* **Your assignment**
Copy each line below that contains "subnReg".

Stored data
/-- Who writes what (R21 to R36, R256), over all instructions: no instruction writes the keys, the strap, the debug flags,
`tone_on` or `current_opcode`; a general register is written only as the destination of a load, move, ALU, random, timer-read
or key-read instruction or by Fx65 up to `x`, and VF also by the flag writers; `pc` only by jumps, CALL, RET, skips and Fx0A,
`sp` only by CALL and RET, `I` only by Annn, Fx1E, Fx29 (so not by block accesses or DRW: D15, log 20), the timers only by Fx15
and Fx18 (D18, log 21), the display only by CLS and DRW, memory only by CALL, Fx33, Fx55, the wait flags only by Fx0A
(`key_captured`: D28, log 23). -/
def Obligations.EachRegisterHasItsWriters : Prop :=
  ∀ (i : Instr) (s t : State), exec i s = .next t →
    (∀ k, t.held k = s.held k) ∧ t.yWrapEnabled = s.yWrapEnabled ∧ t.stepMode = s.stepMode ∧ t.advance = s.advance ∧
    t.toneOn = s.toneOn ∧ t.currentOpcode = s.currentOpcode ∧
    (∀ r, t.reg r ≠ s.reg r →
      (∃ nn, i = .ldImm r nn ∨ i = .addImm r nn ∨ i = .rnd r nn) ∨
      (∃ y, i = .ldReg r y ∨ i = .orReg r y ∨ i = .andReg r y ∨ i = .xorReg r y ∨ i = .addReg r y ∨ i = .subReg r y ∨
        i = .shr r y ∨ i = .subnReg r y ∨ i = .shl r y) ∨
      i = .ldVxDt r ∨ i = .ldVxK r ∨ (∃ x, i = .loadRegs x ∧ r ≤ x) ∨
      (r = vf ∧ ∃ x y, i = .addReg x y ∨ i = .subReg x y ∨ i = .shr x y ∨ i = .subnReg x y ∨ i = .shl x y ∨
        ∃ n, i = .drw x y n)) ∧
    (t.pc ≠ s.pc → i = .ret ∨ (∃ nnn, i = .jp nnn ∨ i = .call nnn ∨ i = .jpV0 nnn) ∨
      (∃ x nn, i = .seImm x nn ∨ i = .sneImm x nn) ∨ (∃ x y, i = .seReg x y ∨ i = .sneReg x y) ∨
      ∃ x, i = .skp x ∨ i = .sknp x ∨ i = .ldVxK x) ∧
    (t.sp ≠ s.sp → i = .ret ∨ ∃ nnn, i = .call nnn) ∧
    (t.index ≠ s.index → (∃ nnn, i = .ldI nnn) ∨ ∃ x, i = .addI x ∨ i = .ldF x) ∧
    (t.dt ≠ s.dt → ∃ x, i = .ldDtVx x) ∧ (t.st ≠ s.st → ∃ x, i = .ldStVx x) ∧
    (∀ r, t.row r ≠ s.row r → i = .cls ∨ ∃ x y n, i = .drw x y n) ∧
    (∀ a, t.byteAt a ≠ s.byteAt a → (∃ nnn, i = .call nnn) ∨ ∃ x, i = .ldB x ∨ i = .storeRegs x) ∧
    (t.waitingForKey ≠ s.waitingForKey ∨ t.keyCaptured ≠ s.keyCaptured → ∃ x, i = .ldVxK x)

/-- No instruction sees the debug flags or the tone latch (R36, R37): two runs that differ only in them differ only in them
afterwards. -/
def Obligations.DebugFlagsAreInvisible : Prop :=
  ∀ (i : Instr) (s t : State) (stepMode advance toneOn : Bool), exec i s = .next t →
    exec i { s with stepMode := stepMode, advance := advance, toneOn := toneOn } =
      .next { t with stepMode := stepMode, advance := advance, toneOn := toneOn }

/-- A finished program stays put (R278; D33, log 33): an instruction tick rewrites `pc` with the same value and
`current_opcode` with the self-jump; nothing else changes, and the program is still finished. -/
def Obligations.FinishedProgramStaysPut : Prop :=
  ∀ s : State, s.finished → s.safe → s.gateOpen → nextKind s = .instrTick →
    ∃ t, step s = .next t ∧ t.currentOpcode = 0x1000 ||| s.pc ∧ t.finished ∧
      SameBut [.opcode, .advance, .schedule] s t
end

* **Finished exercise**
        i = .shr r y ∨ i = .subnReg r y ∨ i = .shl r y) ∨
      (r = vf ∧ ∃ x y, i = .addReg x y ∨ i = .subReg x y ∨ i = .shr x y ∨ i = .subnReg x y ∨ i = .shl x y ∨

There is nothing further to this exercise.